Required work
Print the data below exactly, but only the lines from the one containing "s.intDepth := by cases p <;> simp [State.wrote]" down to the one containing "s.latch := by rw [State.setSp_eq]; rfl", inclusive.
***** The input
-- ==== Sys2Proof/Certificates/Slice0/Obligations.lean ====
section
/-! DEFINITION. The statements for the provers, each from the numbered rules its docstring cites. Operands in memory are read and
written where `placeOk`, `operandOk`, `mapped`, `slotOk` and `popOk` say they are inside P_MEM_SIZE; results are whole next states,
so that they are completion statements too. -/

open Sys2Proof Sys2Proof.Machine

/-! ## Decoding (R201, R210 to R262) -/

/-- Words written out from the spec's examples and encodings decode to the instructions they stand for, one or more for each
family. -/
def Obligations.DecodeSpecWords : Prop :=
  decode .s16 .empty [0x00, 0xD8] = some (.add .w8 (.reg .eax) (.rm (.reg .ebx)), [])
    ∧ decode .s16 .empty [0x6B, 0xC3, 0x0A] = some (.imulImm .s16 .eax (.reg .ebx) 10, [])
    ∧ decode .s16 .empty [0xD4, 0x0A] = some (.aam 0x0A, [])
    ∧ decode .s16 .empty [0x0F, 0xB3, 0xD8] = some (.btr .s16 (.reg .eax) (.reg .ebx), [])
    ∧ decode .s16 .empty [0xC0, 0xE0, 0x04] = some (.shl .w8 (.reg .eax) (.imm 4), [])
    ∧ decode .s16 .empty [0xC5, 0x36, 0x00, 0x01] = some (.lds .s16 .esi ⟨.ds, .a16 .abs (.full 0x0100)⟩, [])
    ∧ decode .s32 .empty [0x8B, 0x44, 0x8B, 0xF0]
        = some (.mov .w32 (.reg .eax) (.rm (.mem ⟨.ds, .a32 (some .ebx) (some (.ecx, .x4)) (.byte 0xF0)⟩)), [])
    ∧ decode .s16 .empty [0x6A, 0xFF] = some (.pushImm .s16 0xFFFF, [])
    ∧ decode .s16 .empty [0x0F, 0x84, 0x00, 0x10] = some (.je .s16 (.near 0x1000), [])
    ∧ decode .s16 .empty [0x9A, 0x05, 0x00, 0x00, 0x20] = some (.callFar .s16 5 0x2000, [])
    ∧ decode .s16 .empty [0xCD, 0x21] = some (.int 0x21, [])
    ∧ decode .s16 { Prefixes.empty with rep := some .f3 } [0xA6] = some (.cmpsb .s16 .ds .repe, [])
    ∧ decode .s16 .empty [0xEC] = some (.inDx .w8, [])
    ∧ decode .s16 .empty [0x0F, 0x22, 0xC0] = some (.movToCr .cr0 .eax, [])
    ∧ decode .s16 .empty [0x66] = some (.prefixOpSize, [])

/-- Decoding the encoding of a well-formed instruction gives it back, with every operand, whatever bytes follow. -/
def Obligations.EncodeDecodeRoundTrip : Prop :=
  ∀ (csz : Size) (p : Prefixes) (i : Instr) (rest : List Byte),
    i.wf csz p = true → decode csz p (encode i ++ rest) = some (i, rest)

/-- What the decoder gives is well formed, and it reads at least one byte and nothing but the bytes it was given, in order
(R201). -/
def Obligations.DecodedIsWellFormed : Prop :=
  ∀ (csz : Size) (p : Prefixes) (bs : List Byte) (i : Instr) (rest : List Byte),
    decode csz p bs = some (i, rest) → i.wf csz p = true ∧ ∃ used, used ≠ [] ∧ bs = used ++ rest

/-- Every ModRM form that R261 lists raises InvalidOpcode once the ModRM byte is read: as a unit after any prefixes, and as a
whole cycle, whatever follows. -/
def Obligations.InvalidFormsFault : Prop :=
  (∀ (csz : Size) (p : Prefixes) (op m : Byte) (rest : List Byte), InvalidForm1 op m →
    ∃ i, decode csz p (op :: m :: rest) = some (i, rest) ∧ ∀ s, exec i s = .fault (.precise (.invalidOpcode s.cyc.bytes)))
  ∧ (∀ (csz : Size) (p : Prefixes) (op m : Byte) (rest : List Byte), InvalidForm2 op m →
    ∃ i, decode csz p (0x0F :: op :: m :: rest) = some (i, rest)
      ∧ ∀ s, exec i s = .fault (.precise (.invalidOpcode s.cyc.bytes)))
  ∧ (∀ (s : State) (op m : Byte) (rest : List Byte), s.NoDelivery → s.halted = false → s.window = op :: m :: rest →
    InvalidForm1 op m → step s = .fault (.precise (.invalidOpcode [op, m])))
  ∧ ∀ (s : State) (op m : Byte) (rest : List Byte), s.NoDelivery → s.halted = false →
    s.window = 0x0F :: op :: m :: rest → InvalidForm2 op m → step s = .fault (.precise (.invalidOpcode [0x0F, op, m]))
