theorem State.readAt_iff {s : State} {w : Width} {p : Place} {v : BitVec w.bits} :
    s.readAt w p = .ok v ↔ s.placeOk w p = true ∧ v = s.valueAt w p := by
  cases p with
  | reg r => simp [State.readAt, State.placeOk, State.valueAt, eq_comm]
  | mem lin => simp [State.readAt, State.placeOk, State.valueAt, State.memRead_iff]

theorem State.readRm_iff {s : State} {w : Width} {x : Rm} {v : BitVec w.bits} :
    s.readRm w x = .ok v ↔ s.placeOk w (s.place x) = true ∧ v = s.valueAt w (s.place x) := State.readAt_iff

theorem State.readRm_of {s : State} {w : Width} {x : Rm} (h : s.placeOk w (s.place x) = true) :
    s.readRm w x = .ok (s.valueAt w (s.place x)) := State.readRm_iff.mpr ⟨h, rfl⟩

theorem State.readOp_iff {s : State} {w : Width} {x : Operand} {v : BitVec w.bits} :
    s.readOp w x = .ok v ↔ s.operandOk w x = true ∧ v = s.operandValue w x := by
  cases x with
  | rm x => exact State.readRm_iff
  | imm i => simp [State.readOp, State.operandOk, State.operandValue, eq_comm]

theorem State.readOp_of {s : State} {w : Width} {x : Operand} (h : s.operandOk w x = true) :
    s.readOp w x = .ok (s.operandValue w x) := State.readOp_iff.mpr ⟨h, rfl⟩

theorem State.writeAt_iff {s t : State} {w : Width} {p : Place} {v : BitVec w.bits} :
    s.writeAt w p v = .ok t ↔ s.placeOk w p = true ∧ t = s.wrote w p v := by
  cases p with
  | reg r => simp [State.writeAt, State.placeOk, State.wrote, eq_comm]
  | mem lin => simp [State.writeAt, State.placeOk, State.wrote, State.memWrite_iff]

theorem State.writeRm_iff {s t : State} {w : Width} {x : Rm} {v : BitVec w.bits} :
    s.writeRm w x v = .ok t ↔ s.placeOk w (s.place x) = true ∧ t = s.wrote w (s.place x) v := State.writeAt_iff

theorem State.writeRm_of {s : State} {w : Width} {x : Rm} (v : BitVec w.bits) (h : s.placeOk w (s.place x) = true) :
    s.writeRm w x v = .ok (s.wrote w (s.place x) v) := State.writeRm_iff.mpr ⟨h, rfl⟩

/-! ## What a write of a place leaves alone -/

section
variable (s : State) (w : Width) (p : Place) (v : BitVec w.bits)
@[simp] theorem State.wrote_eip : (s.wrote w p v).eip = s.eip := by cases p <;> simp [State.wrote]
@[simp] theorem State.wrote_flags : (s.wrote w p v).flags = s.flags := by cases p <;> simp [State.wrote]
@[simp] theorem State.wrote_segs : (s.wrote w p v).segs = s.segs := by cases p <;> simp [State.wrote]
@[simp] theorem State.wrote_cr : (s.wrote w p v).cr = s.cr := by cases p <;> simp [State.wrote]
@[simp] theorem State.wrote_gdtr : (s.wrote w p v).gdtr = s.gdtr := by cases p <;> simp [State.wrote]
@[simp] theorem State.wrote_idtr : (s.wrote w p v).idtr = s.idtr := by cases p <;> simp [State.wrote]
@[simp] theorem State.wrote_mode : (s.wrote w p v).mode = s.mode := by cases p <;> simp [State.wrote]
@[simp] theorem State.wrote_latch : (s.wrote w p v).latch = s.latch := by cases p <;> simp [State.wrote]
@[simp] theorem State.wrote_halted : (s.wrote w p v).halted = s.halted := by cases p <;> simp [State.wrote]
@[simp] theorem State.wrote_intDepth : (s.wrote w p v).intDepth = s.intDepth := by cases p <;> simp [State.wrote]
@[simp] theorem State.wrote_cyc : (s.wrote w p v).cyc = s.cyc := by cases p <;> simp [State.wrote]
@[simp] theorem State.wrote_ioLog : (s.wrote w p v).ioLog = s.ioLog := by cases p <;> simp [State.wrote]
@[simp] theorem State.wrote_params : (s.wrote w p v).params = s.params := by cases p <;> simp [State.wrote]
@[simp] theorem State.wrote_draws : (s.wrote w p v).draws = s.draws := by cases p <;> simp [State.wrote]
end

/-- A write of the stack pointer is a write of one register. -/
theorem State.setSp_eq (s : State) (v : BitVec 32) : s.setSp v = s.setRegs (s.setSp v).regs := by
  unfold State.setSp; cases s.sw <;> rfl

section
variable (s : State) (v : BitVec 32)
@[simp] theorem State.setSp_eip : (s.setSp v).eip = s.eip := by rw [State.setSp_eq]; rfl
@[simp] theorem State.setSp_flags : (s.setSp v).flags = s.flags := by rw [State.setSp_eq]; rfl
@[simp] theorem State.setSp_segs : (s.setSp v).segs = s.segs := by rw [State.setSp_eq]; rfl
@[simp] theorem State.setSp_cr : (s.setSp v).cr = s.cr := by rw [State.setSp_eq]; rfl
@[simp] theorem State.setSp_gdtr : (s.setSp v).gdtr = s.gdtr := by rw [State.setSp_eq]; rfl
@[simp] theorem State.setSp_idtr : (s.setSp v).idtr = s.idtr := by rw [State.setSp_eq]; rfl
@[simp] theorem State.setSp_mode : (s.setSp v).mode = s.mode := by rw [State.setSp_eq]; rfl
@[simp] theorem State.setSp_latch : (s.setSp v).latch = s.latch := by rw [State.setSp_eq]; rfl
@[simp] theorem State.setSp_halted : (s.setSp v).halted = s.halted := by rw [State.setSp_eq]; rfl
@[simp] theorem State.setSp_intDepth : (s.setSp v).intDepth = s.intDepth := by rw [State.setSp_eq]; rfl
@[simp] theorem State.setSp_cyc : (s.setSp v).cyc = s.cyc := by rw [State.setSp_eq]; rfl
@[simp] theorem State.setSp_mem : (s.setSp v).mem = s.mem := by rw [State.setSp_eq]; rfl
@[simp] theorem State.setSp_ioLog : (s.setSp v).ioLog = s.ioLog := by rw [State.setSp_eq]; rfl
@[simp] theorem State.setSp_params : (s.setSp v).params = s.params := by rw [State.setSp_eq]; rfl
@[simp] theorem State.setSp_draws : (s.setSp v).draws = s.draws := by rw [State.setSp_eq]; rfl
end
**********
Exercise output
@[simp] theorem State.wrote_intDepth : (s.wrote w p v).intDepth = s.intDepth := by cases p <;> simp [State.wrote]
@[simp] theorem State.wrote_cyc : (s.wrote w p v).cyc = s.cyc := by cases p <;> simp [State.wrote]
@[simp] theorem State.wrote_ioLog : (s.wrote w p v).ioLog = s.ioLog := by cases p <;> simp [State.wrote]
@[simp] theorem State.wrote_params : (s.wrote w p v).params = s.params := by cases p <;> simp [State.wrote]
@[simp] theorem State.wrote_draws : (s.wrote w p v).draws = s.draws := by cases p <;> simp [State.wrote]
end

/-- A write of the stack pointer is a write of one register. -/
theorem State.setSp_eq (s : State) (v : BitVec 32) : s.setSp v = s.setRegs (s.setSp v).regs := by
  unfold State.setSp; cases s.sw <;> rfl

section
variable (s : State) (v : BitVec 32)
@[simp] theorem State.setSp_eip : (s.setSp v).eip = s.eip := by rw [State.setSp_eq]; rfl
@[simp] theorem State.setSp_flags : (s.setSp v).flags = s.flags := by rw [State.setSp_eq]; rfl
@[simp] theorem State.setSp_segs : (s.setSp v).segs = s.segs := by rw [State.setSp_eq]; rfl
@[simp] theorem State.setSp_cr : (s.setSp v).cr = s.cr := by rw [State.setSp_eq]; rfl
@[simp] theorem State.setSp_gdtr : (s.setSp v).gdtr = s.gdtr := by rw [State.setSp_eq]; rfl
@[simp] theorem State.setSp_idtr : (s.setSp v).idtr = s.idtr := by rw [State.setSp_eq]; rfl
@[simp] theorem State.setSp_mode : (s.setSp v).mode = s.mode := by rw [State.setSp_eq]; rfl
@[simp] theorem State.setSp_latch : (s.setSp v).latch = s.latch := by rw [State.setSp_eq]; rfl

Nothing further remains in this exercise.